I have a huge set of binary strings, all of the same length. I know the 1 step neighborhood of every binary string (meaning, all the other binary strings that differ by only 1 bit). This relationships essentially creates a graph. Now, starting from any node in the graph, I would like to know what is the minimum number of steps I have to take before I reach a differing node based on some derived value (not based on the binary string. I'm using some dummy function GetABC() in my example below). If we meet a dead end before finding a different node, we assume the minimum number of steps to reach a different node is infinite. A dead end is when no new nodes can be visited (based on the history of visited nodes). If our entire population has the same derived value, then the worst case is we would visit every node then return infinite (-1).
My first attempt was using recursive function and keeping track of all visited nodes through the recursion by passing a reference to a vector of visited nodes.
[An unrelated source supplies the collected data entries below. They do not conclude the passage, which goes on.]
/-- Some active instance has a reaction of at least this code. -/
def Dev.reactAtLeast (d : Dev) (code : Nat) : Bool := d.active.any (fun a => code ≤ a.react)

/-- A fence is in force on unit u. -/
def Dev.fenced (d : Dev) (u : Nat) : Bool := d.active.any (fun a => a.react = 3 && a.units.contains u)

/-- A fence is in force anywhere. -/
def Dev.anyFence (d : Dev) : Bool := d.active.any (fun a => a.react = 3)

/-- The greatest of a list of numbers. -/
def maxOf (l : List Nat) : Nat := l.foldl max 0

/-- The register bits that follow from the list of active instances: CLASS_ACTIVE, REACT_MAX, WARN_ACTIVE, DERATE_NOW, and
HELD and REACT of every unit. -/
def Dev.fltStatus (d : Dev) : Dev :=
  let cls := (List.range 16).foldl (fun v c => if d.active.any (fun a => a.cls = c) then v + 2 ^ c else v) 0
  let ders := (d.active.filter (fun a => a.react = 4)).map (fun a => a.derate)
  let d1 := (((d.put R.FLT.CLASS_ACTIVE cls).put R.FLT.REACT_MAX (maxOf (d.active.map (fun a => a.react)))).flag R.FLT.WARN_ACTIVE
    (d.reactAtLeast 2)).put R.FLT.DERATE_NOW (match ders with | [] => 0 | x :: xs => xs.foldl min x)
  let locked := (List.range 173).filter (fun u => d.is R.FLT.UNIT_LOCKED u)
  let d2 := (d1.put R.FLT.LOCKED_CNT locked.length).flag R.FLT.LOCKED_ANY (!locked.isEmpty)
  d2.forN 173 (fun d u =>
    let m := maxOf ((d.active.filter (fun a => a.units.contains u)).map (fun a => a.react))
    if m = d.get R.FLT.UNIT_REACT u then d else (d.put R.FLT.UNIT_REACT m u).flag R.FLT.UNIT_HELD (3 ≤ m) u)

/-- The 16 bytes of a record as four words (R368). -/
def Entry.words (e : Entry) : List Nat :=
  [e.ns32, e.frame, e.cls + 256 * e.inst + 65536 * e.detail, e.react + 256 * e.flags + 65536 * e.seq]

/-- Write the four words of a record at word 4i of a field. -/
def Dev.putEntry (d : Dev) (f : Fld) (i : Nat) (e : Entry) : Dev :=
  e.words.zipIdx.foldl (fun d p => d.put f p.1 (4 * i + p.2)) d

/-- The entry after seq: 1 to 65,535 and then 1 again (R368). -/
def nextSeq (seq : Nat) : Nat := if seq ≥ 65535 then 1 else seq + 1

/-- Entries from a to b in sequence order (R369). -/
def seqAhead (a b : Nat) : Nat := if a ≤ b then b - a else b + 65535 - a

/-- Unacknowledged entries: HEAD_SEQ after ACK_SEQ. -/
def Dev.unacked (d : Dev) : Nat := seqAhead (d.get R.FLT.ACK_SEQ) (d.get R.FLT.HEAD_SEQ)

/-- Set an instance's bit in STICKY or ACTIVE (R372). -/
def Dev.instBit (d : Dev) (f : Fld) (cls inst : Nat) (b : Bool) : Dev := d.setBitOf f (inst % 32) b (cls * 8 + inst / 32 % 8)

/-- Queue a history entry for the event journal: at most 256, the oldest dropped and counted (R440). -/
def Dev.queueEvent (d : Dev) (e : Entry) : Dev :=
  let q := d.nvm.evq
  let put (l : List Entry) : Dev := { d with nvm := { d.nvm with evq := l } }
  if q.length < 256 then (put (q ++ [e])).put R.THERM.EVJ_BACKLOG (q.length + 1) else ((put (q.tail ++ [e])).bump R.THERM.EVJ_DROP).put I.THERM.DROP_PEND 1

/-- Write a history entry under the next SEQ (R368, R369); the flag says that it overwrote an entry not yet acknowledged. -/
def Dev.writeEntry (d : Dev) (e : Entry) : Dev × Nat × Bool :=
  let seq := nextSeq (d.get R.FLT.HEAD_SEQ)
  let lost : Bool := 32 ≤ d.unacked
  let e := { e with seq := seq }
  let d1 := ((d.putEntry R.FLT.HISTORY (seq % 32) e).put R.FLT.HEAD_SEQ seq).sumAll R.HIF.SUM_FAULT
  let d2 := if lost then (d1.put R.FLT.ACK_SEQ (nextSeq (d.get R.FLT.ACK_SEQ))).bump R.FLT.HIST_LOST else d1
  ((d2.perf 6 2 e.cls).queueEvent e, seq, lost)

/-- The reaction code and DERATE_K an instance takes at this instant: LOG for all until a Ream has been activated (R356). -/
def Dev.entryOf (d : Dev) (cls inst : Nat) : Nat × Nat :=
  if d.is I.FLT.TABLE_ON then (d.get R.FLT.RT_CODE (cls * 256 + inst), d.get R.FLT.RT_DERATE_K (cls * 256 + inst)) else (1, 0)

/-- SIG_OK stops: a reaction at BLOCK or above was raised (R374). -/
def Dev.sigStop (d : Dev) : Dev :=
  let st := d.get R.FLT.SIGOK_STATE
  if st = sigPulse ∨ st = sigHold ∨ st = sigAlive then
    ((d.put R.FLT.SIGOK_STATE sigStopped).put R.FLT.SIGOK_PIN 0).put R.FLT.ALIVE 0
  else d

/-- SIG_OK starts its low pulse (R374). -/
def Dev.sigPulseStart (d : Dev) : Dev :=
  (d.put R.FLT.SIGOK_STATE sigPulse).put R.FLT.SIGOK_PIN 0

/-- SIG_OK is off: reset, watchdog or BACKUP (R374). -/
def Dev.sigOffNow (d : Dev) : Dev :=
  (((d.put R.FLT.SIGOK_STATE sigOff).put R.FLT.SIGOK_PIN 0).put R.FLT.ALIVE 0).put R.FLT.LEVEL 0

/-- A trip ordered set is sent, twice, on every ring and Gen1 link the module owns, under a new TRIP_ID, and the trip stays in
force (R170, R357); a standby owns none. SRC is 0 the module's own logic, 1 Yarrow, 2 Sorrel, 3 power fail (R167). -/
def Dev.tripIssue (d : Dev) (t src : Nat) : Dev :=
  if d.mode = .mirror then d
  else
    let id := (d.get I.FELT.TRIP_ID + 1) % 256
    ((((((d.put I.FELT.TRIP_ID id).put I.FELT.TRIP_SRC src).put I.FELT.TRIP_NS t).put I.FLT.TRIP_ON 1).onlyIf d.ownsLink
      (fun d => d.send (.trip id src (t % 2 ^ 32))))).forN 22
      (fun d ix => if d.linkOwned ix then (d.perf 0 8 ix (if ix < 6 then 4 else 2)).carryRing ix 8 else d)

/-- The demands and outputs of a reaction code at its raising (R357, R374, R416). -/
def Dev.reactNow (d : Dev) (t code : Nat) : Dev :=
  let standby : Bool := d.mode = .mirror
  let d1 := d.onlyIf (5 ≤ code && !standby) (fun d => d.put I.MODE.DUE_STOP 1)
  let d2 := d1.onlyIf (6 ≤ code) Dev.sigStop
  d2.onlyIf (7 ≤ code) (fun d => if standby then d else (d.put I.MODE.DUE_SAFE 1).tripIssue t 0)

/-- The class and then the instance of a record, from its third word (R368, R373). -/
def recordKey (w : Nat) : Nat := w % 256 * 256 + w / 256 % 256

/-- The first-fault register holds a raising of the same TB cycle that comes after this one in the order of R373. -/
def Dev.firstAfter (d : Dev) (e : Entry) : Bool :=
  d.get R.FLT.FIRST_FAULT 0 = e.ns32 && recordKey (e.cls + 256 * e.inst) < recordKey (d.get R.FLT.FIRST_FAULT 2)

/-- The first-fault register takes a raising of at least FIRST_MIN while it is free; of several raisings in one TB cycle it takes the
first in the order of R373 (R371). -/
def Dev.firstFault (d : Dev) (e : Entry) : Dev :=
  if d.get R.FLT.FIRST_MIN ≤ e.react ∧ (d.get R.FLT.FF_VALID = 0 ∨ d.firstAfter e = true) then
    ((d.putEntry R.FLT.FIRST_FAULT 0 e).put R.FLT.FF_VALID 1).sumAll R.HIF.SUM_FIRST_FAULT
  else d

/-- The units of an instance in force: its fence units under FENCE, the module unit otherwise (R360). -/
def Dev.unitsFor (d : Dev) (cls inst detail code : Nat) : List Nat := if code = 3 then d.fenceUnits cls inst detail else [172]

/-- Raise an instance without writing an entry: the raising of module-internal instance 0, which never overwrites (R369). -/
def Dev.raiseSilent (d : Dev) (t cls inst detail : Nat) : Dev :=
  let code := (d.entryOf cls inst).1
  let d1 := d.instBit R.FLT.STICKY cls inst true
  if d.active.any (fun a => a.cls = cls && a.inst = inst) then
    ((d1.mapActive cls inst (fun a => { a with present := true, quiet := none, elapsed := false })).bump R.FLT.REPEAT_CNT cls).perf 6 4 cls
  else if code = 0 then d1
  else
    let a : Active := ⟨cls, inst, detail, code, (d.entryOf cls inst).2, d.unitsFor cls inst detail code, 0, true, false, none, false, false, false⟩
    ((d1.setActive (d1.active ++ [a])).instBit R.FLT.ACTIVE cls inst true).reactNow t code

/-- Write an entry and, when it overwrote an unacknowledged one, raise module-internal instance 0 (R369). -/
def Dev.logEntry (d : Dev) (t : Nat) (e : Entry) : Dev × Nat :=
  let (d1, seq, lost) := d.writeEntry e
  (if lost then d1.raiseSilent t 15 0 (d1.get R.FLT.HIST_LOST) else d1, seq)

/-- The record of a raising at TB ns t; FLAGS shows STANDBY in MIRROR (R368). -/
def Dev.record (d : Dev) (t cls inst detail code flags : Nat) : Entry :=
  ⟨t % 2 ^ 32, d.get R.TB.FRAME_NO_LIVE, cls, inst, detail % 65536, code, flags + (if d.mode = .mirror then 32 else 0), 0⟩

/-- Entry s2 and the entry s1 before it change places, and with them what refers to them by SEQ. -/
def Dev.swapEntries (d : Dev) (s1 s2 : Nat) : Dev :=
  let other (s : Nat) : Nat := if s = s1 then s2 else if s = s2 then s1 else s
  let word (s k : Nat) : Nat := d.get R.FLT.HISTORY (4 * (s % 32) + k)
  let d1 := [(s1, s2), (s2, s1)].foldl (fun d p =>
    (d.forN 3 (fun d k => d.put R.FLT.HISTORY (word p.2 k) (4 * (p.1 % 32) + k))).put R.FLT.HISTORY
      (word p.2 3 % 65536 + 65536 * p.1) (4 * (p.1 % 32) + 3)) d
  let d2 := d1.setActive (d1.active.map (fun a => { a with seq := other a.seq }))
  let q := d2.nvm.evq
  let q := q.map (fun e => ((q.find? (fun x => x.seq = other e.seq)).map (fun x => { x with seq := e.seq })).getD e)
  let ff := d2.get R.FLT.FIRST_FAULT 3
  ({ d2 with nvm := { d2.nvm with evq := q } }).onlyIf (d2.get R.FLT.FIRST_FAULT 0 = word s2 0) (fun d =>
    d.put R.FLT.FIRST_FAULT (ff % 65536 + 65536 * other (ff / 65536)) 3)

/-- The raising entry `seq` moves before the raising entries of the same TB cycle that come after it in the order of R373. -/
def Dev.orderEntry (d : Dev) (seq : Nat) : Nat → Dev
  | 0 => d
  | fuel + 1 =>
    let prev := if seq ≤ 1 then 65535 else seq - 1
    let word (s k : Nat) : Nat := d.get R.FLT.HISTORY (4 * (s % 32) + k)
    let raising : Bool := word prev 3 / 512 % 4 = 0 && seqAhead prev (d.get R.FLT.HEAD_SEQ) < d.unacked
    if raising && word prev 0 = word seq 0 && recordKey (word seq 2) < recordKey (word prev 2) then
      (d.swapEntries prev seq).orderEntry prev fuel
    else d

/-- A raising of an instance that is not active: the entry, the active bit, the first-fault register, the reaction. -/
def Dev.raiseNew (d : Dev) (t cls inst detail : Nat) (held : Bool) : Dev :=
  let code := (d.entryOf cls inst).1
  let e := d.record t cls inst detail code 0
  let (d2, seq) := d.logEntry t e
  let a : Active := ⟨cls, inst, detail, code, (d.entryOf cls inst).2, d.unitsFor cls inst detail code, seq, true, held, none, false, false, false⟩
  let d3 := (((d2.setActive (d2.active ++ [a])).instBit R.FLT.ACTIVE cls inst true).bump R.FLT.RAISE_CNT cls).perf 6 1 cls
  (((d3.firstFault { e with seq := seq }).orderEntry seq 32).reactNow t code).fltStatus

/-- A raising of an active instance: counted, or an escalation when the entry's code is higher (R363). -/
def Dev.raiseAgain (d : Dev) (t cls inst detail : Nat) (held : Bool) (react : Nat) : Dev :=
  let code := (d.entryOf cls inst).1
  let d1 := d.mapActive cls inst (fun a => { a with present := true, held := held, quiet := none, elapsed := false })
  if react < code then
    let e := d.record t cls inst detail code 16
    let (d1, seq) := d1.logEntry t e
    let d2 := d1.mapActive cls inst
      (fun a => { a with seq := seq, react := code, derate := (d.entryOf cls inst).2, units := d.unitsFor cls inst detail code })
    (((((d2.bump R.FLT.RAISE_CNT cls).perf 6 1 cls).firstFault { e with seq := seq }).orderEntry seq 32).reactNow t code).fltStatus
  else (d1.bump R.FLT.REPEAT_CNT cls).perf 6 4 cls

/-- Raise an instance at TB ns t (R353, R356, R357, R363, R371, R372). `held` says that its condition is a state that lasts,
so that the instance stays present until `Dev.lower`. -/
def Dev.raiseBase (d : Dev) (t cls inst detail : Nat) (held : Bool) : Dev :=
  let d1 := d.instBit R.FLT.STICKY cls inst true
  match d.active.find? (fun a => a.cls = cls && a.inst = inst) with
  | some a => d1.raiseAgain t cls inst detail held a.react
  | none => if (d.entryOf cls inst).1 = 0 then d1 else d1.raiseNew t cls inst detail held

/-- A dropped journal entry raises instance 21 of the Ream class (R440, R445). -/
def Dev.dropCheck (d : Dev) (t : Nat) : Dev :=
  if d.is I.THERM.DROP_PEND then ((d.put I.THERM.DROP_PEND 0).raiseBase t 2 21 (d.get R.THERM.EVJ_DROP) false).put I.THERM.DROP_PEND 0 else d

/-- Raise an instance at TB ns t, with what a dropped journal entry adds (R353, R440). -/
def Dev.raise (d : Dev) (t cls inst detail : Nat) (held : Bool := false) : Dev := (d.raiseBase t cls inst detail held).dropCheck t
It worked with small dataset, but with 1 million binary string I ran into stack overflow error (literally).
Then, I refactored my code to run in loops instead by building iteratively the set of neighbors to visit then going over all of them and check if any has a different derived value (GetABC()), then start again from all the neighbors we just visited. Again, works on a small dataset but with 1 million records my code has been running for 4 days and still hasn't completed (using parallel for_each on 12 threads to do this analysis on all nodes).
//Previously had this function as a recursive algorithm, but it triggered stack overflow on big dataset
int MyClass::FindDifferentNodeInNeighborhood2(uint64_t node_hash) {
std::vector<uint64_t> visited;//init empty visited vector
visited.push_back(node_hash);
int level = 0;
bool found_diff_node = false;
std::unordered_map<int, std::vector<std::pair<uint64_t, uint64_t>>> to_visit;//<level, vec<node_to_visit, parent_node>>
to_visit[level].push_back(std::make_pair(node_hash, 0));//0 because no parent. Not used in first loop anyway so the value doesn't matter
while (!found_diff_node && !to_visit[level].empty()) {
for (auto n : to_visit[level]) {
//_negihborhood is a member variable of MyClass defined as
//std::unordered_map<uint64_t, std::unordered_set<uint64_t>> _neighborhood;
for (const auto neighbor : _neighborhood[n.first]) {
//make sure we didn't visit this neighbor already
if (std::find(visited.begin(), visited.end(), neighbor) == visited.end()) {
//if not, add to next set of node to visit
to_visit[level + 1].push_back(std::make_pair(neighbor, n.first));
}
}
}
level++;
for (auto n : to_visit[level]) {
//auto node = n.first;
//auto parent = n.second;
visited.push_back(n.first);
//_population is the map of the actual binary strings objects
//We retrieve the object using it's hash
//GetABC() is just a function that gets a specific value from the node
if (_population[n.first].GetABC() != _population[n.second].GetABC()) {
found_diff_node = true;
break;
}
}
}
if (!found_diff_node) {
return -1;
}
return level;
}
I will debug further to see if it's not an issue with infinite loop, but I thought I should ask here if I'm not overlooking some easy algorithm that could achieve this.
thanks
Found out my first loops where adding the same node multiple times since from the set of nodes to visit it is very likely that some of them have a few neighbors in common. Easily fixed by erasing duplicates in the set of nodes to visit next. I also implemented the suggestions made in the other answer. Here is the result:
int MyClass::FindDifferentNodeInNeighborhood2(uint64_t node_hash) {
std::unordered_set<uint64_t> visited;//init empty visited vector
visited.insert(node_hash);
int level = 0;
bool found_diff_node = false;
std::vector<std::pair<uint64_t, uint64_t>> visit_now;
std::vector<std::pair<uint64_t, uint64_t>> visit_next;
visit_now.emplace_back(std::make_pair(node_hash, 0));
while (!found_diff_node && !visit_now.empty()) {
for (auto n : visit_now) {
for (const auto neighbor : _neighborhood[n.first]) {
if(visited.find(neighbor) == visited.end()){
visit_next.emplace_back(std::make_pair(neighbor, n.first));
}
}
}
level++;
//Remove duplicates
std::sort(visit_next.begin(), visit_next.end());
visit_next.erase(std::unique(visit_next.begin(), visit_next.end()), visit_next.end());
visit_now.clear();
visit_now = std::move(visit_next);
visit_next.clear();
for (auto n : visit_now) {
visited.insert(n.first);
if (_population[n.first].GetABC() != _population[n.second].GetABC()) {
found_diff_node = true;
break;
}
}
}
if (!found_diff_node) {
return -1;
}
return level;
}